# St. Thomas/St. John in October



## dmsholder (Apr 9, 2006)

Our wedding anniversary is on October 18th and we were thinking about going to St. Thomas or St. John.  Is this still in hurricane season and are we better off going somewhere else?

Has anyone been there in October?
Donna


----------



## Judy (Apr 9, 2006)

Oh yes, October is definitely still hurricane season   But if you want to dive or snorkel, the water will be warmer than during non-hurricane season.
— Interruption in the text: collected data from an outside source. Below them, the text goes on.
-- ==== Sys2Proof/Certificates/Slice0/Obligations.lean ====
section
/-! DEFINITION. The statements about the model, for the provers. Each docstring names the rules it formalises; a statement that rests
on a choice of the model says so and names the log entry. -/

open Sys2Proof Sys2Proof.Machine

/-- O1. For every command c and state s, a step of s with c at the front of its queue is exec of c on s with the queue's rest. (spec/95_what_each_step_holds.md) -/
def Obligations.StepRunsFrontCommand : Prop :=
  ∀ (c : Instr) (s : State) (rest : List Instr),
    step { s with pending := c :: rest } = exec c { s with pending := rest }

/-- O2. The model's choice (log 6). With no command waiting: (1) while the timebase does not count its own clock, a step changes nothing; (2) while it does, the step answers a next state whose timebase is one more (modulo 2^64) and whose queue is empty; (3) where no page operation is in progress, that state differs from the one before in the timebase and the status registers of the compute-logic dies alone. (spec/15_power_clocks_time.md) -/
def Obligations.IdleStepIsOneTick : Prop :=
  (∀ s : State, s.pending = [] → s.clockRuns = false → step s = .next s) ∧
  (∀ s : State, s.pending = [] → s.clockRuns = true →
    ∃ t, step s = .next t ∧ t.tb = (s.tb + 1) % 2 ^ 64 ∧ t.pending = []) ∧
  (∀ s : State, s.pending = [] → s.clockRuns = true → s.pageCmd = none →
    ∃ t, step s = .next t ∧ s.regsBut ((natRange 0 s.nDies).map Reg.CDG_STATUS) t ∧ t = { s with tb := t.tb, regs := t.regs })

/-- O3. The reset state has an empty queue, the start of the power-on sequence, no client, ring, step or run, memory in canonical form with nothing listed, and every register at its reset value; its variant and grade (VXP4, AQ) are the model's choice (log 1), and so is each register value that the spec does not give. (spec/15_power_clocks_time.md, spec/00_scope.md) -/
def Obligations.ResetState : Prop :=
  State.reset.pending = [] ∧ State.reset.mem = [] ∧ memoryWf State.reset.mem = true ∧
    State.reset.clients = [] ∧ State.reset.rings = [] ∧ State.reset.steps = [] ∧ State.reset.runs = [] ∧
    State.reset.power.phase = .regulator ∧ State.reset.variant = .vxp4 ∧ State.reset.grade = .aq ∧
    (∀ key, State.reset.reg key = (regReset .vxp4 .aq key).toNat) ∧
    State.reset.reg Reg.GLB_ID = 0x7A51B033

/-- O4. For every state whose memory is in canonical form (addresses rising strictly, no byte listed that equals what an unlisted byte reads as), each next state of a step has its memory in canonical form. That unlisted bytes read zero is the model's choice (log 2). (spec/10_memory_tiers_and_ecc.md, spec/00_scope.md) -/
def Obligations.MemoryStaysCanonical : Prop :=
  ∀ s t : State, memoryWf s.mem = true → step s = .next t → memoryWf t.mem = true

/-- O5. Every command answers a next state in every state: none faults and none is refused. That state has the queue, the variant and the grade it had before. (spec/00_scope.md) -/
def Obligations.CommandsKeepQueueAndPart : Prop :=
  ∀ (c : Instr) (s : State),
    ∃ t, exec c s = .next t ∧ t.pending = s.pending ∧ t.variant = s.variant ∧ t.grade = s.grade

/-- O6. From every state a step answers a next state, whose queue is the queue before without its first command, in the same order; the part's variant and grade never change. (spec/95_what_each_step_holds.md, spec/00_scope.md, spec/01_package_and_paths.md) -/
def Obligations.QueueIsFirstInFirstOut : Prop :=
  ∀ s : State, ∃ t, step s = .next t ∧ t.pending = s.pending.drop 1 ∧ t.variant = s.variant ∧ t.grade = s.grade

/-- O7. Each is recorded in HST_ACC_LOG with offset, cause and direction (`accLog`) and counted in HST_ACC_COUNT, which stops at its largest value; no other register changes, and nothing else changes but the host's answer and the log of corrected events. (1) A host access that is not an aligned 32-bit or 64-bit access completes: a read returns all ones, a write leaves the host's answer, and a class-0 record of it goes to the fault log (`logRecorded`). (2) An aligned access that meets no register completes: a read returns zero, a write leaves the host's answer, and a class-0 record of it goes to the fault log. (spec/00_scope.md, spec/17_pins_and_electrical.md) -/
def Obligations.RefusedHostAccesses : Prop :=
  (∀ (off size : Nat) (write : Bool) (s : State),
    misaligned off size = true →
    ∃ t : State, exec (.misalignedRegAccess off size write) s = .next (if write then t.logRecorded 0x8050 0
        else { t.logRecorded 0x8050 0 with hostRsp := List.replicate size 0xFF, hostPoison := false }) ∧
      t.reg Reg.HST_ACC_LOG = accLog off 0 write ∧
      t.fld Fld.HST_ACC_COUNT_count = min (s.fld Fld.HST_ACC_COUNT_count + 1) (2 ^ Fld.HST_ACC_COUNT_count.width - 1) ∧
      s.regsBut [Reg.HST_ACC_LOG, Reg.HST_ACC_COUNT] t ∧ t = { s with regs := t.regs }) ∧
  (∀ (off size : Nat) (write : Bool) (s : State),
    misaligned off size = false →
    s.meetsReg off size = false →
    ∃ t : State, exec (.emptyOffsetAccess off size write) s = .next (if write then t.logRecorded 0x8050 0
        else { t.logRecorded 0x8050 0 with hostRsp := List.replicate size 0, hostPoison := false }) ∧
      t.reg Reg.HST_ACC_LOG = accLog off 1 write ∧
      t.fld Fld.HST_ACC_COUNT_count = min (s.fld Fld.HST_ACC_COUNT_count + 1) (2 ^ Fld.HST_ACC_COUNT_count.width - 1) ∧
      s.regsBut [Reg.HST_ACC_LOG, Reg.HST_ACC_COUNT] t ∧ t = { s with regs := t.regs })

/-- O8. `readReg` is the register's value. (1) A 32-bit read of the low word of a register with a latch, in live logic, answers the low word and latches the high word of the same value; no register and no byte of memory changes. (2) A 64-bit read of a 64-bit register answers its eight bytes as they stand at one instant; no register, no latch and no byte of memory changes. (3) A 32-bit read of the high word, while the latch is full, answers the latch and empties it; nothing else changes. (4) With an empty latch it answers the current high word; no register, no latch and no byte of memory changes. (spec/00_scope.md) -/
def Obligations.LatchedReads : Prop :=
  (∀ (off : Nat) (d : RegDef) (s : State),
    s.regHere off = some (d, off) →
    off % 4 = 0 →
    hasLatch d off = true →
    s.logicDead off = false →
    ∃ t, exec (.latchedLowRead off false) s = .next t ∧
      t.hostRsp = leBytes (s.readReg off d.words).2 4 ∧ t.hostPoison = false ∧
      mapFind t.latch (s.keyOf off) = some (BitVec.ofNat 32 ((s.readReg off d.words).2 / 2 ^ 32)) ∧
      t = { s with latch := t.latch, hostRsp := t.hostRsp, hostPoison := t.hostPoison, drawn := t.drawn }) ∧
  (∀ (off : Nat) (d : RegDef) (s : State),
    s.regHere off = some (d, off) →
    off % 8 = 0 →
    d.words = 2 →
    ∃ t, exec (.latchedLowRead off true) s = .next t ∧ t.hostRsp = leBytes (s.readReg off 2).2 8 ∧ t.hostPoison = false ∧
      t = { s with hostRsp := t.hostRsp, hostPoison := t.hostPoison, drawn := t.drawn }) ∧
  (∀ (off : Nat) (d : RegDef) (s : State) (w : BitVec 32),
    s.regHere (off + 4) = some (d, off) →
    s.logicDead off = false →
    s.counterRead off = none →
    mapFind s.latch (s.keyOf off) = some w →
    ∃ t, exec (.latchedHighRead (off + 4)) s = .next t ∧ t.hostRsp = leBytes w.toNat 4 ∧ t.hostPoison = false ∧
      mapFind t.latch (s.keyOf off) = none ∧ t = { s with latch := t.latch, hostRsp := t.hostRsp, hostPoison := t.hostPoison }) ∧
  (∀ (off : Nat) (d : RegDef) (s : State),
    s.regHere (off + 4) = some (d, off) →
    s.logicDead off = false →
    s.counterRead off = none →
    mapFind s.latch (s.keyOf off) = none →
    ∃ t, exec (.latchedHighRead (off + 4)) s = .next t ∧ t.hostRsp = leBytes ((s.readReg off d.words).2 / 2 ^ 32) 4 ∧
      t.hostPoison = false ∧ t = { s with hostRsp := t.hostRsp, hostPoison := t.hostPoison, drawn := t.drawn })

/-- O9. Writes by REG_WRITE. (1) A misaligned write changes nothing through this command (MISALIGNED_REG_ACCESS records it). (2) A 32-bit write at an offset that holds no register changes nothing through it. (3) A 32-bit write of SCH_CLIENT_SEL stores its 12-bit client field, keeps the register below 2^12 if it was, and changes no other register and, but that a wait for auto-re-sleep ends where the conditions of SLEEP do not hold, nothing else. (4) A 32-bit write of a 32-bit register that is alive, has no row of its own, meets no discard rule, is under no enabled function and is not AUD_CTRL stores each field by its access code (`writeFields`, after the clamps of the register), and then has the effect of a write of that register (`afterWrite`); where the conditions of SLEEP do not hold after it, a wait for auto-re-sleep ends. (spec/00_scope.md, spec/02_work_and_the_ledger.md) -/
def Obligations.RegisterWrites : Prop :=
  (∀ (off : Nat) (wide : Bool) (v : W64) (s : State),
    (misaligned off (if wide then 8 else 4) = true) →
    exec (.regWrite off wide v) s = .next s) ∧
  (∀ (off : Nat) (v : W64) (s : State),
    s.regHere off = none →
    exec (.regWrite off false v) s = .next s) ∧
  (∀ (v : W64) (s : State),
    ∃ t, exec (.regWrite Reg.SCH_CLIENT_SEL false v) s = .next t ∧
      t.fld Fld.SCH_CLIENT_SEL_client = v.toNat % 4096 ∧ (s.reg Reg.SCH_CLIENT_SEL < 4096 → t.reg Reg.SCH_CLIENT_SEL < 4096) ∧
      s.regsBut [Reg.SCH_CLIENT_SEL] t ∧ t = { s with regs := t.regs, power := t.power } ∧ (s.entryError 1 = 0 → t.power = s.power)) ∧
  (∀ (off : Nat) (d : RegDef) (v : W64) (s t : State),
    off % 4 = 0 →
    s.regHere off = some (d, off) →
    d.words = 1 →
    off ≠ Reg.AUD_CTRL →
    s.logicDead off = false →
    s.ownRow off (v.toNat % 2 ^ 32) = false →
    s.discarded off (v.toNat % 2 ^ 32) = none →
    s.expertGuard off = none →
    t = State.afterWrite s
      (s.setReg (s.keyOf off) (writeFields (s.reg (s.keyOf off)) (s.heldBits off (s.reg (s.keyOf off))
        (s.storedValue off (v.toNat % 2 ^ 32))) (v.toNat % 2 ^ 32) d.fields)) off (s.reg (s.keyOf off))
      (writeFields (s.reg (s.keyOf off)) (s.heldBits off (s.reg (s.keyOf off)) (s.storedValue off (v.toNat % 2 ^ 32)))
        (v.toNat % 2 ^ 32) d.fields) (v.toNat % 2 ^ 32) →
    exec (.regWrite off false v) s = .next (if t.entryError 1 = 0 then t else t.breakResleep))

/-- O10. `barByte` is the byte of device memory at an address; it is absent where that byte cannot be read. (1) A BAR4 read of len bytes answers len bytes: each is the byte of device memory at `bar4_base` + off + k where that can be read; the answer is marked poisoned exactly where some byte cannot be read. (2) Beyond the end of device memory that byte is zero. (3) Where no word of memory and of a Hearth is in error, a BAR4 read changes nothing but the host's answer, the free values drawn and the access counts of pages. (4) A BAR4 write none of whose bytes falls in a backed page changes nothing. (5) A BAR4 write within one 64-byte line of a backed page is stored at the same offset of the page's frame, through the DRAM controller of its group. (6) There, a write of one whole 16-byte word of a line that waits in no merge buffer is stored at once: the word then reads as written without error, every other word of every group reads as before, and no byte outside it changes. (spec/10_memory_tiers_and_ecc.md, spec/17_pins_and_electrical.md) -/
def Obligations.Bar4Window : Prop :=
  (∀ (off len : Nat) (s : State),
    ∃ t, exec (.bar4Read off len) s = .next t ∧ t.hostRsp.length = len ∧
      (∀ k b, k < len → s.barByte (s.fld Fld.HST_BAR4_BASE_bar4_base + off + k) = some b → t.hostRsp.getD k 0 = b) ∧
      t.hostPoison = (natRange 0 len).any (fun k => (s.barByte (s.fld Fld.HST_BAR4_BASE_bar4_base + off + k)).isNone)) ∧
  (∀ (a : Nat) (s : State),
    s.deviceEnd ≤ a →
    s.barByte a = some 0) ∧
  (∀ (off len : Nat) (s : State),
    (∀ g, (s.dmc g).errs = []) →
    (∀ d, (s.hearth d).errs = []) →
    ∃ t, exec (.bar4Read off len) s = .next t ∧
      t = { s with hostRsp := t.hostRsp, hostPoison := t.hostPoison, drawn := t.drawn, access := t.access }) ∧
  (∀ (off : Nat) (data : List Byte) (s : State),
    (∀ k, k < data.length → s.deviceEnd ≤ s.fld Fld.HST_BAR4_BASE_bar4_base + off + k ∨
      (s.page ((s.fld Fld.HST_BAR4_BASE_bar4_base + off + k) / 0x200000)).state ≠ .backed) →
    exec (.bar4Write off data) s = .next s) ∧
  (∀ (off : Nat) (data : List Byte) (s : State) (a : Nat),
    a = s.fld Fld.HST_BAR4_BASE_bar4_base + off →
    0 < data.length →
    a % 64 + data.length ≤ 64 →
    a < s.deviceEnd →
    (s.page (a / 0x200000)).state = .backed →
    exec (.bar4Write off data) s = .next
      ((s.touch hubDie a data.length false).dramWrite (s.page (a / 0x200000)).group
        (0x200000 * (s.page (a / 0x200000)).frame + a % 0x200000) data)) ∧
  (∀ (g cw : Nat) (data : List Byte) (s : State),
    data.length = 16 →
    mergeOf (cw / 4) (s.dmc g).merge = none →
    s.dramWrite g (cw * 16) data = (s.markDirty g (cw * 16)).putWord g cw data ∧
      (s.dramWrite g (cw * 16) data).load (dramKey g (cw * 16)) 16 = data ∧
      (s.dramWrite g (cw * 16) data).wordError g cw = noError ∧
      (∀ a, a < dramKey g (cw * 16) ∨ dramKey g (cw * 16) + 16 ≤ a →
        memoryGet (s.dramWrite g (cw * 16) data).mem a = memoryGet s.mem a))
Hurricanes like warm water 
	

	
	
		
		

		
		
	


	



Hurricane season is supposed to end November 30, but last year it lasted well into December


----------



## Tia (Apr 9, 2006)

Yes it's still a possibility, so consider trip insurance just incase. Many people enjoy the VI all year long. A good board to check out is http://www.usvi-on-line.com/usviforum.html .


----------



## irbyjr (Apr 10, 2006)

<





			
				dmsholder said:
			
		

> Our wedding anniversary is on October 18th and we were thinking about going to St. Thomas or St. John.  Is this still in hurricane season and are we better off going somewhere else?
> 
> Has anyone been there in October?
> Donna


>

Been going in late October since 1979 and never a hurricane problem.  But, they have happened in the fall, so as Tia said, get some trip insurance.  Crowds are smaller in the fall, and most of the good restaurants are open, As I recall.


----------